-- ==== Sys2Proof/Machine/Resolver.lean ====
section
/-! DEFINITION. The configuration resolver: the table of ten configurations (R57) and `Resolve` (R58 to R60). -/

namespace Sys2Proof.Machine

/-- One row of R57's table. -/
structure TableRow where
  bs : Nat
  ks : Nat
  rounds : Nat
  deriving DecidableEq, Repr

/-- R57's table, in the order of TABLE0 to TABLE9 (R34). -/
def configTable : List TableRow :=
  [ ⟨32, 64, 22⟩,
    ⟨48, 72, 22⟩,
    ⟨48, 96, 23⟩,
    ⟨64, 96, 26⟩,
    ⟨64, 128, 27⟩,
    ⟨96, 96, 28⟩,
    ⟨96, 144, 29⟩,
    ⟨128, 128, 32⟩,
    ⟨128, 192, 33⟩,
    ⟨128, 256, 34⟩ ]

/-- SPK's `CipherConfig`, with the derived values of R60. -/
structure CipherConfig where
  bs : Nat
  ks : Nat
  w : Nat
  rounds : Nat
  alpha : Nat
  beta : Nat
  deriving DecidableEq, Repr

/-- The number of key words `m` (R60, R63). -/
def CipherConfig.m (c : CipherConfig) : Nat := c.ks / c.w

/-- `wordMask` = 2^w - 1 (R60): a function of the word width, not stored in `acfg`. -/
def CipherConfig.wordMask (c : CipherConfig) : Nat := 2 ^ c.w - 1

/-- `wordModulus` = 2^w (R60): a function of the word width, not stored in `acfg`. -/
def CipherConfig.wordModulus (c : CipherConfig) : Nat := 2 ^ c.w

/-- The values derived from a row (R60, R61): the rotation amounts depend on the block size alone. -/
def configOf (r : TableRow) : CipherConfig where
  bs := r.bs
  ks := r.ks
  w := r.bs / 2
  rounds := r.rounds
  alpha := if r.bs = 32 then 7 else 8
  beta := if r.bs = 32 then 2 else 3

/-- The row of the pair, if the pair is one of the ten (R57). -/
def findRow (bs ks : Nat) : Option TableRow := configTable.find? (fun r => r.bs == bs && r.ks == ks)

/-- `Resolve(bs, ks)` (R58 to R60): the block size is checked first; no default, no rounding (R62). -/
def resolve (bs ks : Nat) : Except ErrorCode CipherConfig :=
  if bs ∈ Config.blockSizes then
    match findRow bs ks with
    | some r => .ok (configOf r)
    | none => .error .invalidKeySize
  else .error .invalidBlockSize

/-- The valid key sizes for a block size, which a host lists from the TABLE registers (R111). -/
def validKeySizes (bs : Nat) : List Nat := (configTable.filter (fun r => r.bs == bs)).map (·.ks)

/-- What a KEYLOAD latches into `acfg` (R31, R70). -/
def latchedConfig (c : CipherConfig) : ActiveConfig where
  bs := BitVec.ofNat 8 c.bs
  ks := BitVec.ofNat 9 c.ks
  rounds := BitVec.ofNat 8 c.rounds
  w := BitVec.ofNat 8 c.w
  alpha := BitVec.ofNat 4 c.alpha
  beta := BitVec.ofNat 4 c.beta

end Sys2Proof.Machine
end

******************************

## Your objective
The response must give every line from the material above that holds the string "width".

## Exercise output
/-- `wordMask` = 2^w - 1 (R60): a function of the word width, not stored in `acfg`. -/
/-- `wordModulus` = 2^w (R60): a function of the word width, not stored in `acfg`. -/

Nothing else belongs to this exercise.